When dabigatran etexilate is used after 1-3 h, patients after surgical treatment have a decrease in the absorption rate of the drug compared to healthy volunteers.
It should be noted that factors such as anesthesia, paresis of the gastrointestinal tract and surgical operation may be important in slowing down absorption, regardless of the dosage form of the drug. The decrease in the rate of absorption of dabigatran is usually noted only on the day of the operation.
After ingestion in the process of hydrolysis under the influence of esterase, dabigatran etexilate quickly and completely turns into dabigatran, which is the main active metabolite in the blood plasma.When dabigatran is conjugated, 4 isomers of pharmacologically active acylglucuronides are formed: 1-O, 2-O, 3-O, 4-O, each of which is less than 10% of the total dabigatran content in blood plasma. Traces of other metabolites are detected only when highly sensitive analytical methods are used.
Dabigatran is excreted unchanged, mainly by the kidneys (85%), and only 6% through the digestive tract. It has been established that 88-94% of its dose is excreted from the body 168 hours after the administration of the labeled radioactive preparation.
Dabigatran has a low ability to bind to blood plasma proteins (34-35%), it does not depend on its concentration.
Indications
- prevention of venous thromboembolism in patients after orthopedic surgery;
- prevention of stroke, systemic thromboembolism and reduction of cardiovascular mortality in patients with atrial fibrillation.
Forms of release
Capsules 75 mg, 110 mg and 150 mg (sometimes mistakenly called tablets).
Instructions for use and dosing regimen
Depending on the indications, the daily dose is 110-300 mg. Multiplicity of admission - 1-2 times a day. The treatment schedule and duration of use depend on the indications and the clinical situation.

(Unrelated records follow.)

-- ==== Sys2Proof/Machine/Matrix.lean ====
section
/-! DEFINITION. The matrix array, group 0xB (R228 to R242): the distributors, chaining, tile operations, drains, loaders
and the compressor. Each row and column takes its tokens on its own, and each element steps as its tokens reach it
(R231, log 18). -/

namespace Sys2Proof.Machine
open Sys2Proof

/-! ### Lanes (R51, R229, R230) -/

/-- Takes `n` DATA tokens of a lane in a cycle: the tokens, the lane afterwards, and whether its new head breaks the block
structure, which ends the taking (R51, R230); none when the lane holds too few. -/
def takeLane (cyc : Nat) (ts : List Token) (b : BlkSt) : Nat → Option (List Taken × List Token × BlkSt × Bool)
  | 0 => some ([], ts, b, false)
  | n + 1 =>
    match ts with
    | [] => none
    | t :: r =>
      let x : Taken := { at_ := cyc, tok := t, hdr := b.hdr, first := isBlk t.fmt && b.used == 0 }
      let (r', b', bad) := laneHead r (useBlk t.fmt b)
      if bad then some ([x], r', b', true) else (takeLane cyc r' b' n).map fun y => (x :: y.1, y.2)

/-- LANE_DISTRIBUTE (R229): a distributor moves its port's DATA or BLKH head into the next lane, one in a cycle, while
no loader of its edge runs. -/
def execLaneDistribute (p : Nat) (l : Letter) (e : Edge) (s : State) : Res :=
  let n := mxaNode p
  let q := s.plane n l
  let m := q.mxa
  let (k, j, at_) : Fin 4 × Nat × Nat := match e with
    | .west => (0, m.jw, m.dw)
    | .north => (1, m.jn, m.dn)
  let i := laneIx e (j % 16)
  .next (match headTok n q k with
    | none => s
    | some t =>
      if !(q.active && q.stop == .run && q.parity.isNone && (t.kind == .data || t.kind == .blkh)) || (m.loader e).isSome || !laneFree m i
          || decide (s.cycle < at_) then s
      else
        let s := consume s n l k
        let s := updMxa s n l fun m => match e with
          | .west => { m with jw := m.jw + 1, dw := s.cycle + 1 }
          | .north => { m with jn := m.jn + 1, dn := s.cycle + 1 }
        pushLane s n l i t)

/-! ### Chaining (R232) -/

/-- The array that a panel's east or south output feeds, if it lies in the gusset. -/
def chainTo (s : State) (p : Nat) (l : Letter) (e : Edge) : Option NodeId :=
  let v := s.inst (instOf s (mxaNode p) l)
  let q := match e with
    | .west => p + 1
    | .north => p + 128
  if inGusset v q && (e == .north || decide (colOf p + 1 < 128)) then some (mxaNode q) else none

/-- Whether an edge of a panel's array is fed by chaining (R232). -/
def chainFed (s : State) (p : Nat) (l : Letter) (e : Edge) : Bool :=
  let v := s.inst (instOf s (mxaNode p) l)
  match e with
  | .west => decide (0 < colOf p) && inGusset v (p - 1) && cheOf (s.plane (mxaNode (p - 1)) l)
  | .north => decide (128 ≤ p) && inGusset v (p - 128) && chsOf (s.plane (mxaNode (p - 128)) l)

/-- Moves the tokens that stand at an array's outputs into the neighbour's lanes, each lane's in order, a cycle after they
have left the grid; what does not fit stays. -/
def chainList (s : State) (dest : Option NodeId) (l : Letter) (e : Edge) (stuck : List Nat) :
    List (Nat × Nat × Token) → State × List (Nat × Nat × Token)
  | [] => (s, [])
  | x :: t =>
    match dest with
    | none => (s, [])
    | some m =>
      if stuck.contains x.1 || decide (s.cycle ≤ x.2.1) || !laneFree (s.plane m l).mxa (laneIx e x.1) then
        let (s, r) := chainList s dest l e (x.1 :: stuck) t
        (s, x :: r)
      else chainList (pushLane s m l (laneIx e x.1) x.2.2) dest l e stuck t

/-- Whether a chain carries tokens over the border of the window region (R369). -/
def chainLeaves (s : State) (n : NodeId) (l : Letter) (dest : Option NodeId) : Bool :=
  let r := (s.inst (instOf s n l)).region
  dest.any fun m => r.contains (n, l) != r.contains (m, l)

/-- CHAIN_TRANSFER (R232): one cycle of an array's outputs. -/
def chainWork (s : State) (p : Nat) (l : Letter) : State :=
  let n := mxaNode p
  let m := (s.plane n l).mxa
  let east := chainTo s p l .west
  let south := chainTo s p l .north
  let (s, e) := chainList s east l .west [] m.east
  let (s, o) := chainList s south l .north [] m.south
  let s := if decide (e.length < m.east.length) && chainLeaves s n l east || decide (o.length < m.south.length) && chainLeaves s n l south
    then imprecise s (instOf s n l) else s
  updMxa s n l fun m => { m with east := e, south := o }
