/-- R316 to R325, R336, R427: packets. A NOP is over at once; a LAUNCH requests its instances; a BARRIER's first signal is read; a
COPY joins a copy engine; a SIGNAL adds; a PATTERN enters its image; a spawned packet launches; a skipped packet counts as
complete; a barrier is evaluated every 65,536 cycles and faults at its deadline; a copied packet ends; an ended packet's
completion is written and its run is gone. -/
def Obligations.QueueEvents : Prop :=
  ∀ (s : State),
    (∀ q v t id, Said.Dispatches s q v t id →
      let old := mget s.queues q
      let c := old.ctx
      (pkType v = 0 → ∃ u, exec (.nopPacket q) s = .next u ∧ Said.Moved s q u ∧ Said.WorkOver u id (pkCsig v)
        ∧ (pkCsig v = 0 → old.prog = old.disp → old.comp = [] → (mget u.queues q).prog = old.prog + 1))
      ∧ (pkType v = 1 → ∀ p r, mget? (s.ctx c).pats (field v 139 128) = some p → partRect (s.part (partOf s c)) = some r →
        let n := instCount (pkWork v) p.level
        let req (j : Nat) : Req :=
          { ctx := c, pat := p, for_ := .launch id, anchor := rectPanel r, age := s.cycle, st := .search (topLevel r),
            work := { pkWork v with fixed := fixedOf (pkWork v) p.level j }, at_ := s.cycle + cutTime s (topLevel r) (rectPanel r) 16, letter := newLetter s c }
        ∃ u x, exec (.launch q) s = .next u ∧ Said.Moved s q u ∧ mget? u.runs id = some x ∧ x.kind = .launch 0 n ∧ x.src = .queue q old.disp
          ∧ x.ended = false ∧ u.reqs = s.reqs ++ (List.range n).map fun j => (id + 1 + j, req j))
      ∧ (pkType v = 2 →
        let sigs := (pkSigs v).filter fun a => decide (a ≠ 0)
        let dl := if field v 415 384 = 0 then none else some (s.cycle + field v 415 384 * 1024)
        ∀ a more x z, sigs = a :: more →
        readSignal { t with runs := mupd t.runs id fun r => { r with kind := .barrier sigs dl, reads := sigs, pos := false, again := false } } c a = (x, .ok z) →
        ∃ u, exec (.barrier q) s = .next u ∧ Said.Moved s q u ∧ Said.ReadOne u id (pkCsig v) sigs false false more z
          ∧ (z < 0 → old.state ≠ 3 → (mget u.queues q).state = 2)
          ∧ (0 < z ∨ z = 0 ∧ more ≠ [] → ∃ r, mget? u.runs id = some r ∧ r.kind = .barrier sigs dl))
      ∧ (pkType v = 3 → ∃ u x j, exec (.copy q) s = .next u ∧ Said.Moved s q u ∧ mget? u.runs id = some x
        ∧ x.kind = .copy (s.copyNext % 4) ∧ mget u.qcopies (s.copyNext % 4) = mget s.qcopies (s.copyNext % 4) ++ [(id, j)]
        ∧ j.swin.base = field v 184 128 ∧ j.dwin.base = field v 248 192 ∧ j.clen = field v 287 256 ∧ j.rows = field v 303 288 + 1
        ∧ j.sstr = field v 351 320 ∧ j.dstr = field v 383 352 ∧ j.pos = 0)
      ∧ (pkType v = 4 → ∀ x, signalOp t c (field v 184 128) .atomic (· + signedOf 64 (field v 255 192)) = (x, none) →
        ∃ u, exec (.signal q) s = .next u ∧ Said.Moved s q u ∧ Said.WorkOver u id (pkCsig v) ∧ (pkCsig v ≠ 0 → u.mem = x.mem))
      ∧ (pkType v = 5 → ∀ x bs p, readImageBytes t c (field v 184 128) = (x, .ok bs) →
        validateImage (wordsOf bs) (field v 203 192) = .ok p →
        ∃ u, exec (.pattern q) s = .next u ∧ Said.Moved s q u ∧ Said.WorkOver u id (pkCsig v)
          ∧ mget? (u.ctx c).pats (field v 203 192) = some { p with ver := (s.ctx c).patVer + 1 }
          ∧ ∀ die, cached u die c (field v 203 192) = false))
    ∧ (∀ c p rest t id k, s.dispAt ≤ s.cycle → servedNext s = some (2 * c + 1) → (s.ctx c).spawns = p :: rest →
      let v := leNat p.bytes
      startSpawn s c v = (t, id) → packetFault t false c v = none → mget? (s.ctx c).pats (field v 139 128) = some k →
      ∃ u x, exec (.spawned c) s = .next u ∧ u.dispAt = s.cycle + slowAt s 20 4 ∧ u.rr = mset s.rr (topClass s) (2 * c + 1) ∧ (u.ctx c).spawns = rest ∧ SameRegs s u
        ∧ mget? u.runs id = some x ∧ x.src = .spawn c ∧ x.kind = .launch 0 (instCount (pkWork v) k.level)
        ∧ u.reqs.length = s.reqs.length + instCount (pkWork v) k.level ∧ u.mem = s.mem)
    ∧ (∀ q w v, let x := mget s.queues q
      s.dispAt ≤ s.cycle → servedNext s = some (2 * q) → writesPending s (.queue q 0) = false →
      nextPacket s x = (w, .ok v) → skipped x v = true →
      let t := takeTurn w (2 * q)
      ∃ u, exec (.packetSkip q) s = .next u ∧ Said.Moved s q u
        ∧ u = inheritAll (updQueue (if pkCsig v = 0 then t else minusOne t x.ctx (pkCsig v)) q fun y =>
            qComplete x.disp { y with disp := x.disp + 1 }))
    ∧ (s.barEval + 65536 ≤ s.cycle → ∃ u, exec .barrierPeriodicEvaluation s = .next u ∧ u.barEval = s.cycle ∧ SameRegs s u
      ∧ ∀ k r a more x z, (s.runs.map (·.1)).Nodup → mget? s.runs k = some r → r.awaits = a :: more → r.reads = [] →
        r.cause = none → r.overdue s.cycle = false → (∀ e ∈ s.runs, e.2.awaits ≠ [] ∨ e.2.reads ≠ [] ∨ e.2.pos = true ∨ e.2.again = true → e.1 = k) →
        readSignal { s with barEval := s.cycle, runs := mupd s.runs k fun r => { r with reads := a :: more, pos := false, again := false } } r.ctx a =
          (x, .ok z) →
        Said.ReadOne u k r.csig r.awaits false false more z)
    ∧ (s.cycle < s.barEval + 65536 → ∃ u, exec .barrierPeriodicEvaluation s = .next u ∧ u.barEval = s.barEval ∧ SameRegs s u
      ∧ ∀ k r a more x z, (s.runs.map (·.1)).Nodup → mget? s.runs k = some r → r.awaits ≠ [] → r.reads = a :: more →
        r.cause = none → r.overdue s.cycle = false → (∀ e ∈ s.runs, e.2.reads ≠ [] → e.1 = k) → readSignal s r.ctx a = (x, .ok z) →
        Said.ReadOne u k r.csig r.awaits r.pos r.again more z)
    ∧ (∀ run r sigs d, mget? s.runs run = some r → r.kind = .barrier sigs (some d) → d ≤ s.cycle → r.ended = false →
      ∃ u x, exec (.barrierTimeout run) s = .next u ∧ SameRegs s u ∧ mget? u.runs run = some x ∧ x.ended = true
        ∧ x.cause = some .barrierTimeout ∧ ∀ q i, r.src = .queue q i → (mget s.queues q).state ≠ 3 → (mget u.queues q).state = 2)
    ∧ (∀ run r k j rest, mget? s.runs run = some r → r.kind = .copy k → r.cause = none → mget s.qcopies k = (run, j) :: rest →
      copyBytes j ≤ j.pos →
      ∃ u, exec (.copyPacketComplete run) s = .next u ∧ SameRegs s u ∧ mget u.qcopies k = rest ∧ Said.WorkOver u run r.csig)
    ∧ ∀ run r, mget? s.runs run = some r → r.ended = true → endedBefore s r = false → workLeft s run = false →
      r.terminated = false → (r.csig = 0 ∨ eventFree s r.ctx = true) →
      ∃ u, exec (.completionAdd run) s = .next u ∧ SameRegs s u ∧ mget? u.runs run = none ∧ u = packetDone (csigWrite s r) run
        ∧ (r.csig = 0 → ∀ q i, r.src = .queue q i → (mget s.queues q).prog = i → (mget s.queues q).comp = [] →
          (mget s.queues q).res = true → (mget u.queues q).prog = i + 1)
        ∧ (r.csig = 0 → ∀ c, r.src = .spawn c → (u.ctx c).spused = (s.ctx c).spused - 1)
        ∧ (r.csig ≠ 0 → descheduled s r.ctx = true →
          (u.vf (s.ctx r.ctx).vf).withheld = (s.vf (s.ctx r.ctx).vf).withheld
            ++ [if r.cause = none then .add r.ctx r.csig (-1) r.spawned else .minus1 r.ctx r.csig r.spawned])

/-! ### Traps, replays, pre-emption and the debugger -/

/-- A replay's trap `id` is entered again in `t` with `TPHASE` 1, at its node, whose heads have passed their checks and which holds
(R373, R374); its core's queue takes it, or it waits for an entry there (R364). -/
def Sys2Proof.Said.Reentered (s t : State) (i id : Nat) (div : Bool) : Prop :=
  let r := s.trap id
  t.mem = s.mem ∧ SameRegs s t ∧ (t.plane r.node r.letter).stop = .held ∧ (t.plane r.node r.letter).replay = none
    ∧ (t.inst i).fault = true ∧ (t.inst i).trap = id ∧ (t.inst i).replay = none ∧ (t.trap id).phase = true ∧ (t.trap id).div = div
    ∧ (t.trap id).cause = r.cause
    ∧ (descheduled s r.ctx = false → let c := coreOf (panelOf s r.node r.letter)
        if (s.core c).queue.length < 16 ∧ (s.core c).late = [] then id ∈ (t.core c).queue else id ∈ (t.core c).late)

/-- R43, R282, R363, R364, R370, R373, R374, R376 to R382: an idle core enters its first trap that can be served, at position
0 with its registers as every entry sets them; a replay holds or diverges; the watchdog traps; a quiescent instance is noted;
a pre-emption cuts, saves and restores; a held plane steps; a debugger freezes, steps and resumes; parity reloads a plane. -/
def Obligations.TrapAndDebugEvents : Prop :=
  ∀ (s : State),
    (∀ c id, c < 1024 → (s.core c).serving = none → (s.core c).queue.find? (deliverable s) = some id →
      (s.core c).late = [] → (mget? s.insts (s.trap id).inst).isSome = true →
      let r := s.trap id
      ((s.ctx r.ctx).hndlen ≠ 0 → bindTime r = false → ∃ t, exec (.trapDelivery c) s = .next t ∧ t.mem = s.mem ∧ SameRegs s t
        ∧ t.core c = { queue := (s.core c).queue.erase id, serving := some id, tselNode := r.node, tselLetter := r.letter, entry := t.nodes }
        ∧ ((t.trap id).prec = true ↔ (s.inst r.inst).impr = false ∧ ∀ e ∈ (s.inst r.inst).region, (s.plane e.1 e.2).mp.logOver = false)
        ∧ ∀ n l, (s.plane n l).inst = r.inst → (s.plane n l).stop = .held → (t.plane n l).budget = none)
      ∧ (∀ run, (s.ctx r.ctx).hndlen = 0 ∨ bindTime r = true → (s.inst r.inst).run ≠ 0 → mget? s.runs (s.inst r.inst).run = some run →
        ∃ t q, exec (.trapDelivery c) s = .next t ∧ (t.core c).serving = none ∧ (∀ j ∈ (t.core c).queue, j ∈ (s.core c).queue.erase id)
          ∧ mget? t.runs (s.inst r.inst).run = some q ∧ q.ended = true ∧ q.cause = some r.cause))
    ∧ (∀ i id, (s.inst i).replay = some id →
      let p := s.plane (s.trap id).node (s.trap id).letter
      (∀ k : Fin 4, p.ins[k].settled = true ∨ p.ins[k].fifo = []) →
      (p.replay = some 0 → p.stop = .held → ∃ t, exec (.replayHold i) s = .next t ∧ Said.Reentered s t i id false)
      ∧ (p.replay ≠ none → p.replaySince + 2 ^ 20 ≤ s.cycle →
        ∃ t, exec (.replayDivergence i) s = .next t ∧ Said.Reentered s t i id (decide (p.replay ≠ some 0))))
    ∧ (∀ i v, mget? s.insts i = some v → (s.ctx v.ctx).wdog ≠ 0 → onFabric v = true →
      v.progress + (s.ctx v.ctx).wdog * 65536 ≤ s.cycle → wdogHeld s i = false →
      let holds (e : NodeId × Letter) : Prop := e ∈ activePlanes s i ∧ ∃ k : Fin 4, (s.plane e.1 e.2).ins[k].fifo ≠ []
      ∀ e : NodeId × Letter, ((holds e ∧ ∀ f, holds f → f ≠ e → nodeRank s e < nodeRank s f)
          ∨ ((∀ f, ¬holds f) ∧ e = (.panel v.origin 0, v.letter))) →
        ∃ t, exec (.watchdog i) s = .next t ∧ t = headFault (s.updInst i fun v => { v with progress := s.cycle }) e.1 e.2 .watchdog
          ∧ Framed s t ∧ (t.inst (instOf s e.1 e.2)).fault = true)
    ∧ (∀ i, (mget? s.insts i).isSome = true → hasStall s i = true →
      (256 ≤ (s.inst i).quiet → exec (.quiescence i) s = .next (s.updInst i fun v => { v with idle := 1 }))
      ∧ ((s.inst i).quiet < 256 → exec (.quiescence i) s = .next s)
      ∧ ((∀ j ∈ familyOf s i 64, ∀ e ∈ planesOf s j, atRest s e.1 e.2 = true) →
          ((tick s).inst i).quiet = (s.inst i).quiet + 1 ∧ ((tick s).inst i).idle = (s.inst i).idle)
      ∧ ((∃ j ∈ familyOf s i 64, ∃ e ∈ planesOf s j, atRest s e.1 e.2 = false) →
          ((tick s).inst i).quiet = 0 ∧ ((tick s).inst i).idle = 0))
    ∧ (∀ c, canPreempt s c = true → liveOf s c ≠ [] →
      ((liveOf s c).map fun i => cswNeed (s.inst i)).sum ≤ (s.ctx c).cswunits →
      ∃ t, exec (.pmkInjection c) s = .next t ∧ t.mem = s.mem ∧ SameRegs s t ∧ (t.ctx c).preempt = true
        ∧ (t.ctx c).pmk = (s.ctx c).pmk + 1
        ∧ ∀ i ∈ liveOf s c, (t.inst i).st = .cutting ∧ (t.inst i).cut = .preempt
          ∧ (savedDirect (s.inst i) = false → ∀ n l, (s.plane n l).inst = i → injects n (s.plane n l) = true →
            (t.plane n l).inject = some (pmkMark ((s.ctx c).pmk + 1))))
    ∧ (∀ i u, let v := s.inst i
      i ≠ 0 → v.st = .cutting → v.cut = .preempt → v.fault = false →
      (∀ e ∈ s.insts, e.2.ctx = v.ctx → e.2.st = .cutting → e.2.cut = .preempt ∧ cutDone s e.1 = true) →
      releaseWaits (cutRelease s i) i = false → writeSwitch (cutRelease s i) i = (u, .ok ()) →
      ∃ t, exec (.switchOutSave i) s = .next t ∧ t.mem = u.mem ∧ (t.inst i).st = .saved ∧ (t.inst i).cut = .none
        ∧ ∀ n l, (t.plane n l).inst ≠ i)
    ∧ (∀ i u w, let v := s.inst i
      v.st = .saved → (s.ctx v.ctx).preempt = true → gussetBack s v = true → descheduled s v.ctx = false → backIdle s v = true → v.fault = false →
      treeRead s i = (u, .ok ()) →
      readUnits true u v.ctx (cswVa s i + unitSize) { old := v.origin, new := v.origin } i v.letter
        (rectPanels v.origin v.pat.fw v.pat.fh) = (w, .ok ()) →
      ∃ t, exec (.switchIn i) s = .next t ∧ t.mem = w.mem ∧ (t.inst i).st = .live ∧ (t.inst i).cswUnit = none
        ∧ ((s.insts.map (·.1)).Nodup → (∀ e ∈ s.insts, e.1 = i ∨ e.2.ctx ≠ v.ctx ∨ e.2.st ≠ .saved) → (t.ctx v.ctx).preempt = false))
    ∧ (∀ c n id, let k := s.core c
      k.serving = some id → 1 ≤ n → n ≤ 65535 →
      exec (.tstep c n) s = .next (s.updPlane k.tselNode k.tselLetter fun p => if p.stop = .held then { p with budget := some n } else p))
    ∧ (∀ c, let e := dbgPlane (s.ctx c)
      let i := instOf s e.1 e.2
      (dbgOn s c 1 = true → ∃ t, exec (.dbgcmdFreeze c) s = .next t ∧ Framed s t ∧ (t.ctx c).dbgcmd = 0 ∧ (t.inst i).frozen = true
        ∧ ∀ n l, (s.plane n l).inst = i → (t.plane n l).frozen = true)
      ∧ (dbgOn s c 3 = true → ∃ t, exec (.dbgcmdResume c) s = .next t ∧ Framed s t ∧ (t.ctx c).dbgcmd = 0 ∧ (t.inst i).frozen = false
        ∧ (t.plane e.1 e.2).halted = false ∧ ∀ n l, (s.plane n l).inst = i → (t.plane n l).frozen = false ∧ (t.plane n l).budget = none)
      ∧ (dbgOn s c 2 = true → ((s.plane e.1 e.2).budget = none ∨ (s.ctx c).dbgop = none) →
        (candOf (s.updPlane e.1 e.2 fun p => { p with budget := some 1 }) e.1 e.2 ≠ none →
          ∃ t, exec (.dbgcmdStep c) s = .next t ∧ Framed s t ∧ (t.plane e.1 e.2).budget = some 1 ∧ (t.ctx c).dbgop = some s.ids
            ∧ (t.ctx c).dbgcmd = 2)
        ∧ (candOf (s.updPlane e.1 e.2 fun p => { p with budget := some 1 }) e.1 e.2 = none → (s.ctx c).dbgrec = none →
          bitOf (s.ctx c).dbgen 1 = false →
          ∃ t, exec (.dbgcmdStep c) s = .next t ∧ Framed s t ∧ (t.ctx c).dbgcmd = 0 ∧ (t.ctx c).dbgst = 15))
      ∧ (∀ k, (s.ctx c).dbgop = some k → (s.ctx c).dbgcmd = 2 → (s.plane e.1 e.2).budget = some 0 →
        let p := s.plane e.1 e.2
        (p.ops.find? (fun o => decide (k ≤ o.id) && o.slot == p.lastFire) = none → (s.ctx c).dbgrec = none → (s.ctx c).dbglate = none →
          ∃ t, exec (.stepReport c) s = .next t ∧ Framed s t ∧ (t.ctx c).dbgcmd = 0
            ∧ (t.ctx c).dbgst = p.lastFire + (if (s.ctx c).dbgdone then 16 else 0)
            ∧ (t.plane e.1 e.2).budget = none ∧ (bitOf (s.ctx c).dbgen 1 = true → (t.inst p.inst).fault = true))
        ∧ (∀ slot x, (s.ctx c).dbgrec = some (slot, x) → bitOf (s.ctx c).dbgen 1 = false →
          ∃ t, exec (.stepReport c) s = .next t ∧ Framed s t ∧ (t.ctx c).dbgcmd = 0
            ∧ (t.ctx c).dbgst = p.lastFire + 48 + x.code * 64)))
    ∧ ∀ n l, let p := s.plane n l
      let c := ctxOf s n l
      p.inst ≠ 0 →
      (∀ q, mget? (s.ctx c).pats p.pid = some q → q.ver = p.patVer → p.parity = none →
        exec (.planeParity n l) s = .next (s.updPlane n l fun p => { p with parity := some (s.cycle + slow s n (reloadTime s n l q)) }))
      ∧ (∀ q due, mget? (s.ctx c).pats p.pid = some q → q.ver = p.patVer → p.parity = some due → due ≤ s.cycle →
        let w := s.updPlane n l (reloadPlane (imageWords s n l q) (seamOut s n l))
        let d := w.updDev fun d => { d with parcnt := min (d.parcnt + 1) (2 ^ 64 - 1) }
        ∃ t, exec (.planeParity n l) s = .next t ∧ t = headFault d n l .planeParity ∧ t.mem = s.mem ∧ SameRegs s t
          ∧ t.dev = { s.dev with parcnt := min (s.dev.parcnt + 1) (2 ^ 64 - 1) } ∧ (t.plane n l).parity = none
          ∧ (let k := s.core (coreOf (panelOf s n l))
            k.queue.length < 16 → k.late = [] → descheduled s c = false → (t.plane n l).stop = p.stop) ∧ (t.inst p.inst).fault = true)
      ∧ (mget? (s.ctx c).pats p.pid = none → ∃ t, exec (.planeParity n l) s = .next t ∧ Framed s t ∧ (t.inst p.inst).fault = true
        ∧ ∃ id, (t.plane n l).stop = .fault id)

Use in patients with an increased risk of bleeding
Prevention of stroke, systemic thromboembolism and reduction of cardiovascular mortality in patients with atrial fibrillation
The presence of such factors as age 75 or older, a moderate decrease in kidney function (CK 30-50 ml / min), simultaneous use of P-glycoprotein inhibitors, or an indication of a history of gastrointestinal hemorrhage may increase the risk of bleeding. In patients with one or more of these risk factors, at the discretion of the physician, it is possible to reduce the daily dose of Pradax to 220 mg (taking 1 capsule 110 mg twice a day).
The transition from the use of Pradax to the parenteral use of anticoagulants
Prevention of venous thromboembolism in patients after orthopedic operations: parenteral administration of anticoagulants should be started 24 hours after the last dose of Pradax.
Prevention of stroke, systemic thromboembolism and reduction of cardiovascular mortality in patients with atrial fibrillation: parenteral use of anticoagulants should be started 12 hours after the last dose of Pradax.
Transition from parenteral use of anticoagulants to the use of Pradax's preparation
The first dose of drug Pradaksa assigned instead be canceled anticoagulant in the range of 0-2 hours before the next injection period alternative therapy or concurrently with the termination of a continuous infusion (e.g., intravenous administration, of unfractionated Heparin (UFH)).
The transition from the application of vitamin K antagonists to the use of Pradax's preparation
Prevention of stroke, systemic thromboembolism and reduction of cardiovascular mortality in patients with atrial fibrillation
The use of vitamin K antagonists is discontinued, the use of the Pradax preparation is possible with an MHO of less than 2.0.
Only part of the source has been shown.